/-! ## Device memory -/

/-- How one thread access to device memory ends. -/
inductive Dev where
  | ok (bytes : List Byte) (s : State)
  | trap (tr : Trap)
  | wait (w : Wait)

/-- R141, R143, R247, R250, R301: `n` bytes loaded; `dramOnly` keeps the access off host and on-chip pages (R275, R277, R283). A sampler's
read, an engine's, has a view point (R261), and what commands of the block are to write is no matter to it. A host read waits for what its
thread has logged (R264, log entry 99). -/
def State.devLoad (s : State) (b : Block) (t : Thread) (q : Req) (dramOnly : Bool) (view : Option Nat) (va n : Nat) : Dev :=
  if s.readHeld q va n then .wait (.load va n false)
  else match s.translate q va with
    | .error f => .trap (f.trap q va)
    | .ok x =>
      if dramOnly && x.place.device.isNone then .trap ((MemFault.stage2 x.gpa).trap q va)
      else if x.place.inHost && s.ownLogged b.uid t.tid then .wait .fence
      else
        let undef (i : Nat) : Bool := view.isNone && s.devPending b t q (va + i)
        if n != 0 && (List.range n).all undef then let (bytes, s') := s.freeBytes n; .ok bytes s'
        else match s.readVa q false va n with
        | .error (f, _) => .trap (f.trap q va)
        | .ok (bytes, s') =>
          if view.isSome then
            let (bytes, s') := { s' with view := view }.engineSees 0 q.owner x.gpa bytes
            .ok bytes { s' with view := none }
          else let (bytes, s') := s'.freeWhere undef bytes; .ok bytes s'

/-- R243, R267: the line of an address written back and dropped from its home cache slice. -/
def State.evictLine (s : State) (owner gpa : Nat) : State :=
  (List.range 4).foldl (fun s i => s.flushSector (l2Key owner (gpa / 128 * 128 + 32 * i))) s

/-- R280: a sector of L2 written to memory; it stays, clean. -/
def State.cleanSector (s : State) (key : Nat) : State :=
  match SMap.get s.l2 key with
  | none => s
  | some x => let s' := s.flushSector key; { s' with l2 := SMap.set s'.l2 key { x with dirty := false } }

/-- R243, R267: the holder of a line for a read-modify-write: its memory controller where the line has AHOME, once the home cache
slice has written back and invalidated its copy. -/
def State.rmwHolder (s : State) (q : Req) (x : Xlated) : Except MemFault (State × Xlated × Bool) :=
  match x.place with
  | .line false => .ok (s, x, false)
  | .dram _ _ false => .ok (s, x, false)
  | .line true =>
    let s := s.evictLine q.owner x.gpa
    match s.translatePast q x.t1 x.gpa with
    | .error f => .error f
    | .ok y => if y.place.device.isSome then .ok (s, y, true) else .error (.stage2 x.gpa)
  | .dram _ _ true => .ok (s.evictLine q.owner x.gpa, x, true)
  | _ => .error (.stage2 x.gpa)

/-- R229, R243, R275: cells of one line written by a read-modify-write at the line's holder. `keep`: they are computed from what they
replace. `stamp` is that of the issue of one that leaves the side log (R254). -/
def State.rmwCells (s : State) (q : Req) (x : Xlated) (va : Nat) (cells : List (Nat × Byte)) (keep : Bool)
    (stamp : Option Nat := none) : Except MemFault State :=
  match s.rmwHolder q x with
  | .error f => .error f
  | .ok (s, x, controller) =>
    match (if controller then x.place.device else none) with
    | none => (s.writeCells q false x va cells keep stamp).map (·.1)
    | some (h, slot) =>
      if !s.homeReach q x.gpa then .ok { s with refused := s.refused + 1 }
      else
        let gcells := cells.map (fun c => (c.1 - va + x.gpa, c.2))
        let at' (g : Nat) : Nat := h / 128 * 128 + g % 128
        let olds := gcells.map (fun c => (c.1, ((s.dramBytes q.owner c.1 (at' c.1) slot 1).1).headD 0))
        let s := match stamp with
          | some k => s.noteStaleAt k 0 q.owner olds
          | none => s.noteStale 0 q.owner olds
        .ok ((sectorsOf gcells).foldl (fun s k =>
          let (old, syn) := s.sectorAt q.owner (32 * k) (at' (32 * k)) slot
          let new := (List.range 32).map (fun i => match gcells.find? (fun c => c.1 == 32 * k + i) with
            | some c => c.2 | none => old.getD i 0)
          let whole := !keep && (List.range 32).all (fun i => gcells.any (fun c => c.1 == 32 * k + i))
          s.routeSector q.owner (32 * k) slot (at' (32 * k)) new (if whole then none else syn.map (fun _ => true))) s)

/-- LD (R141). -/
def execLd (d a : Reg) (k : BitVec 5) (w : BitVec 2) (o : BitVec 6) (s : State) : Outcome :=
  let n := 2 ^ w.toNat
  .next (s.foldLanes (fun s blk t =>
    laneChecked blk t (dataRegs d.toNat n ++ [a.toNat]) (upto (4 * k.toNat) 1 4) [a.toNat] s (fun _ =>
      match bufAddr (blk.recOf t k.toNat) k.toNat (t.get a.toNat).toNat (o.toNat * n) n true false with
      | .error tr => .trap s tr
      | .ok none => .done (s.deliver t d.toNat (List.replicate n 0) false)
      | .ok (some va) =>
        match s.devLoad blk t (blk.loadReq t.level) false none va n with
        | .trap tr => .trap s tr
        | .wait w => .wait w
        | .ok bytes s' => .done (s'.deliver t d.toNat bytes false))))

/-- What the checks of one lane of a store, an FADDX or an RCCLR come to. -/
inductive StoreLane where
  | skip
  | trap (tr : Trap)
  | store (va : Nat) (bytes : List Byte) (term : Int × Bool × Bool × Bool)

/-- R81: the terms that FADDX adds to a cell. -/
abbrev CellTerms := Int × Bool × Bool × Bool

/-- A lane's request: %tid, address, bytes and, for FADDX, its term. -/
abbrev StoreReq := Nat × Nat × List Byte × CellTerms

/-- R248: how the requests of one line end, for all the threads that share it. -/
inductive LineOut where
  | done
  /-- A failure at the lowest address of the line's requests, given. -/
  | fault (f : MemFault) (va : Nat)
  | wait (w : Wait)

/-- R143, R277: the trap of a line's failure in the thread of one of its requests: each lane's own addresses. -/
def MemFault.laneTrap (f : MemFault) (q : Req) (va lane : Nat) : Trap :=
  match f with
  | .stage2 g np => (MemFault.stage2 (g + (lane - va)) np).trap q lane
  | f => f.trap q lane

/-- The lowest address of the requests of one line. -/
def lineBase (lanes : List StoreReq) : Nat := (lanes.map (·.2.1)).foldl min (2 ^ 64)

/-- R232, R277: the translation that a line's requests need: of every byte stored, or of the cell; FADDX and RCCLR meet their page rule
under TSCOPE too. -/
def State.lineXl (s : State) (q : Req) (rmw add : Bool) (lanes : List StoreReq) : Except MemFault Xlated :=
  let va := lineBase lanes
  let top := (lanes.map (fun l => l.2.1 + if add then 64 else l.2.2.1.length)).foldl max 0
  s.translate (if rmw then { q with code := 3 } else q) va (top - va)

/-- R248: the requests of one line fail a stage, and go to the side log. -/
def State.lineFails (s : State) (q : Req) (rmw add : Bool) (lanes : List StoreReq) : Bool :=
  match s.lineXl q rmw add lanes with
  | .error (.page _) => true
  | .error (.stage2 _ _) => true
  | _ => false

/-- R301: the bytes of requests to locations that a command wrote and no wait of the thread covers are undefined. -/
def State.storedBytes (s : State) (b : Block) (q : Req) (lanes : List StoreReq) : List StoreReq × State :=
  lanes.foldl (fun acc l =>
    match b.threads[l.1]? with
    | none => (acc.1 ++ [l], acc.2)
    | some t =>
      let (bytes, s') := acc.2.freeWhere (fun i => s.devUncovered b t q (l.2.1 + i)) l.2.2.1
      (acc.1 ++ [(l.1, l.2.1, bytes, l.2.2.2)], s')) ([], s)

/-- R82, R301: an FADDX of the terms `sum` to the cell at an address: its new bytes. Bytes that a command has written, or is to write, enter
the sum as undefined ones, and those that no wait covers stay undefined. -/
def State.addCell (s : State) (b : Block) (q : Req) (x : Xlated) (va : Nat) (lanes : List StoreReq) (sum : CellTerms) : List Byte × State :=
  let anyLane (f : Thread → Bool) : Bool := lanes.any (fun l => (b.threads[l.1]?).any f)
  let (h, slot) := x.place.device.getD (0, 0)
  let s0 := s
  let s := (s.noteSector q.owner x.gpa h).noteSector q.owner (x.gpa + 32) (h + 32)
  let (old, s) := s.freeWhere (fun i => anyLane (fun t => s0.devPending b t q (va + i))) (s0.dramBytes q.owner x.gpa h slot 64).1
  s.freeWhere (fun i => anyLane (fun t => s0.devUncovered b t q (va + i))) (toBytes 64 (cellAdd (ofBytes old) sum))

/-- R143, R248, R250: the requests of one line (or of one cell): performed, or retired into the side log. `rmw` marks FADDX and
RCCLR, with their page rule (R277), and FADDX (`add`) adds the terms. Of two threads of one issue that store to one location the spec
lets either come last; here the one with the higher %tid does (log entry 100). Host writes wait for what their threads have logged
(log entry 99). -/
def State.storeLine (s : State) (b : Block) (q : Req) (rmw add : Bool) (lanes : List StoreReq) : State × LineOut :=
  let va := lineBase lanes
  let (lanes, s) := s.storedBytes b q lanes
  let cells := lanes.flatMap (fun l => cellsAt l.2.1 l.2.2.1)
  let sum : CellTerms := lanes.foldl (fun x l =>
    (x.1 + l.2.2.2.1, x.2.1 || l.2.2.2.2.1, x.2.2.1 || l.2.2.2.2.2.1, x.2.2.2 || l.2.2.2.2.2.2)) (0, false, false, false)
  let log (stage2 np : Bool) (gpa : Nat) : State × LineOut :=
    let byVa : Bool := !stage2 || (match s.translate1 q.owner va with | .ok _ => false | .error _ => true)
    let e : LogEntry :=
      { core := b.core, owner := q.owner, slice := b.owner, blk := b.uid, tids := lanes.map (·.1), level := q.level, stage2 := stage2
        byVa := byVa, va := if add then va else va / 128 * 128, gpa := gpa / 128 * 128, cells := cells
        addend := if add then some sum else none, rmw := rmw, seq := 0 }
    match (s.noteWalks q va).enterLog e np with
    | some s' => (s', .done)
    | none => (s, .wait (.load va 1 true))
  let close (r : Except MemFault State) : State × LineOut :=
    match r with
    | .ok s' => (s', .done)
    | .error f => (s, .fault f va)
  match s.lineXl q rmw add lanes with
  | .error (.page np) => log false np 0
  | .error (.stage2 g np) => log true np g
  | .error f => (s, .fault f va)
  | .ok x =>
    if s.granuleHeld q.owner va x.gpa then (s, .wait (.load va 1 false))
    else if rmw && x.place.device.isNone then (s, .fault (.stage2 x.gpa) va)
    else if x.place.inHost && lanes.any (fun l => s.ownLogged b.uid l.1) then (s, .wait .fence)
    else
      let s := s.noteXl x
      let s := lanes.foldl (fun s l => (s.spoilDevice s.cur.blk q l.2.1 (if add then 64 else l.2.2.1.length)).updThread s.cur.blk l.1
        (fun t => { t with posted := t.posted || x.place.inHost })) s
      if add then
        let (bytes, s) := s.addCell b q x va lanes sum
        close (s.rmwCells q x va (cellsAt va bytes) true)
      else if rmw then close (s.rmwCells q x va cells false)
      else close ((s.writeCells q false x va cells false).map (·.1))

/-- R248: the lanes of a store, grouped by line (128 bytes) or cell (64 bytes), in order of first use. -/
def lineGroups (unit : Nat) (lanes : List StoreReq) : List (List StoreReq) :=
  ((lanes.map (fun l => l.2.1 / unit)).eraseDups).map (fun k => lanes.filter (fun l => l.2.1 / unit == k))

/-- R250: the side log has no room for the requests of the issue that fail, so that the whole issue is held (log entry 101). -/
def State.logFull (s : State) (b : Block) (q : Req) (rmw add : Bool) (groups : List (List StoreReq)) : Bool :=
  let n := (groups.filter (s.lineFails q rmw add)).length
  n != 0 && 64 < (s.logOf b.core).length + min n 64

/-- A store, FADDX or RCCLR of an issue: the lanes' checks, the requests by line, then each lane's end in ascending %tid. -/
def State.storeIssue (s : State) (q : Block → Level → Req) (rmw add : Bool) (unit : Nat)
    (lane : Block → Thread → StoreLane) : Outcome :=
  match s.blocks[s.cur.blk]? with
  | none => .next s
  | some b =>
    let s0 := s.updBlock s.cur.blk (fun b => { b with progress := s.clock })
    let pre := s.passing.map (fun t => (t, lane b t))
    let reqs := pre.filterMap (fun p => match p.2 with
      | .store va bytes term => some (p.1.tid, va, bytes, term)
      | _ => none)
    let q := q b (((s.passing.head?).map (·.level)).getD .u)
    let groups := lineGroups unit reqs
    if s0.logFull b q rmw add groups then
      .next (s.lanesBy id (fun _ t => .ok (t.hold s.cur (.load (lineBase reqs) 1 true))))
    else
      let r : State × List (Nat × LineOut) := groups.foldl (fun (acc : State × List (Nat × LineOut)) g =>
        let (s', o) := acc.1.storeLine b q rmw add g
        (s', acc.2 ++ g.map (fun l => (l.1, o)))) (s0, [])
      .next (s.cur.tids.foldl (fun s' k =>
        match pre.find? (fun p => p.1.tid == k) with
        | none => s'.retireLane k
        | some (_, .skip) => s'.retireLane k
        | some (_, .trap tr) => s'.takeTrap k tr
        | some (_, .store va _ _) =>
          match r.2.find? (fun e => e.1 == k) with
          | some (_, .fault f base) => s'.takeTrap k (f.laneTrap q base va)
          | some (_, .wait w) => s'.updThread s'.cur.blk k (fun t => t.hold s'.cur w)
          | _ => s'.retireLane k) r.1)

/-- The checks of fields, poison and record of one lane of a store. -/
def storeLane (b : Block) (t : Thread) (vs ss srcs : List Nat) (addr : Except Trap (Option Nat)) (bytes : List Byte)
    (term : CellTerms) : StoreLane :=
  match checkRegs b t vs ss with
  | some tr => .trap tr
  | none => match checkPoison t srcs with
    | some tr => .trap tr
    | none => match addr with
      | .error tr => .trap tr
      | .ok none => .skip
      | .ok (some va) => .store va bytes term

/-- ST (R141). -/
def execSt (d a : Reg) (k : BitVec 5) (w : BitVec 2) (o : BitVec 6) (s : State) : Outcome :=
  let n := 2 ^ w.toNat
  s.storeIssue Block.storeReq false false 128 (fun blk t =>
    storeLane blk t (dataRegs d.toNat n ++ [a.toNat]) (upto (4 * k.toNat) 1 4) (dataRegs d.toNat n ++ [a.toNat])
      (bufAddr (blk.recOf t k.toNat) k.toNat (t.get a.toNat).toNat (o.toNat * n) n false true)
      (t.dataBytes d.toNat n) (0, false, false, false))

/-- FADDX (R277, R82). -/
def execFaddx (d a : Reg) (k : BitVec 5) (s : State) : Outcome :=
  s.storeIssue Block.rmwReq true true 64 (fun blk t =>
    storeLane blk t [d.toNat, a.toNat] (upto (4 * k.toNat) 1 4) [d.toNat, a.toNat]
      (bufAddr (blk.recOf t k.toNat) k.toNat (t.get a.toNat).toNat 0 64 true true) [] (cellTerm (t.get d.toNat).toNat))

/-- RCCLR (R277). -/
def execRcclr (a : Reg) (k : BitVec 5) (s : State) : Outcome :=
  s.storeIssue Block.storeReq true false 128 (fun blk t =>
    storeLane blk t [a.toNat] (upto (4 * k.toNat) 1 4) [a.toNat]
      (bufAddr (blk.recOf t k.toNat) k.toNat (t.get a.toNat).toNat 0 64 false true) (List.replicate 64 0) (0, false, false, false))

/-- R277: RCRD. -/
def execRcrd (d a : Reg) (k : BitVec 5) (s : State) : Outcome :=
  .next (s.foldLanes (fun s blk t =>
    laneChecked blk t [d.toNat, a.toNat] (upto (4 * k.toNat) 1 4) [a.toNat] s (fun _ =>
      let put (s : State) (x : Nat) : LaneRes := .done (s.deliver t d.toNat (toBytes 4 x) false)
      match bufAddr (blk.recOf t k.toNat) k.toNat (t.get a.toNat).toNat 0 64 true false with
      | .error tr => .trap s tr
      | .ok none => put s 0
      | .ok (some va) =>
        match s.devLoad blk t (blk.loadReq t.level) true none va 64 with
        | .trap tr => .trap s tr
        | .wait w => .wait w
        | .ok bytes s' => put s' (cellRead (ofBytes bytes)))))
☆ ☆ ☆ ☆ ☆ ☆ ☆
▶ **Brief**
Look above for the line with "let cells := lanes.flatMap" and the line with "let e : LogEntry", and reproduce exactly those two lines plus every line between, nothing more.

▶ **Exercise output**
  let cells := lanes.flatMap (fun l => cellsAt l.2.1 l.2.2.1)
  let sum : CellTerms := lanes.foldl (fun x l =>
    (x.1 + l.2.2.2.1, x.2.1 || l.2.2.2.2.1, x.2.2.1 || l.2.2.2.2.2.1, x.2.2.2 || l.2.2.2.2.2.2)) (0, false, false, false)
  let log (stage2 np : Bool) (gpa : Nat) : State × LineOut :=
    let byVa : Bool := !stage2 || (match s.translate1 q.owner va with | .ok _ => false | .error _ => true)
    let e : LogEntry :=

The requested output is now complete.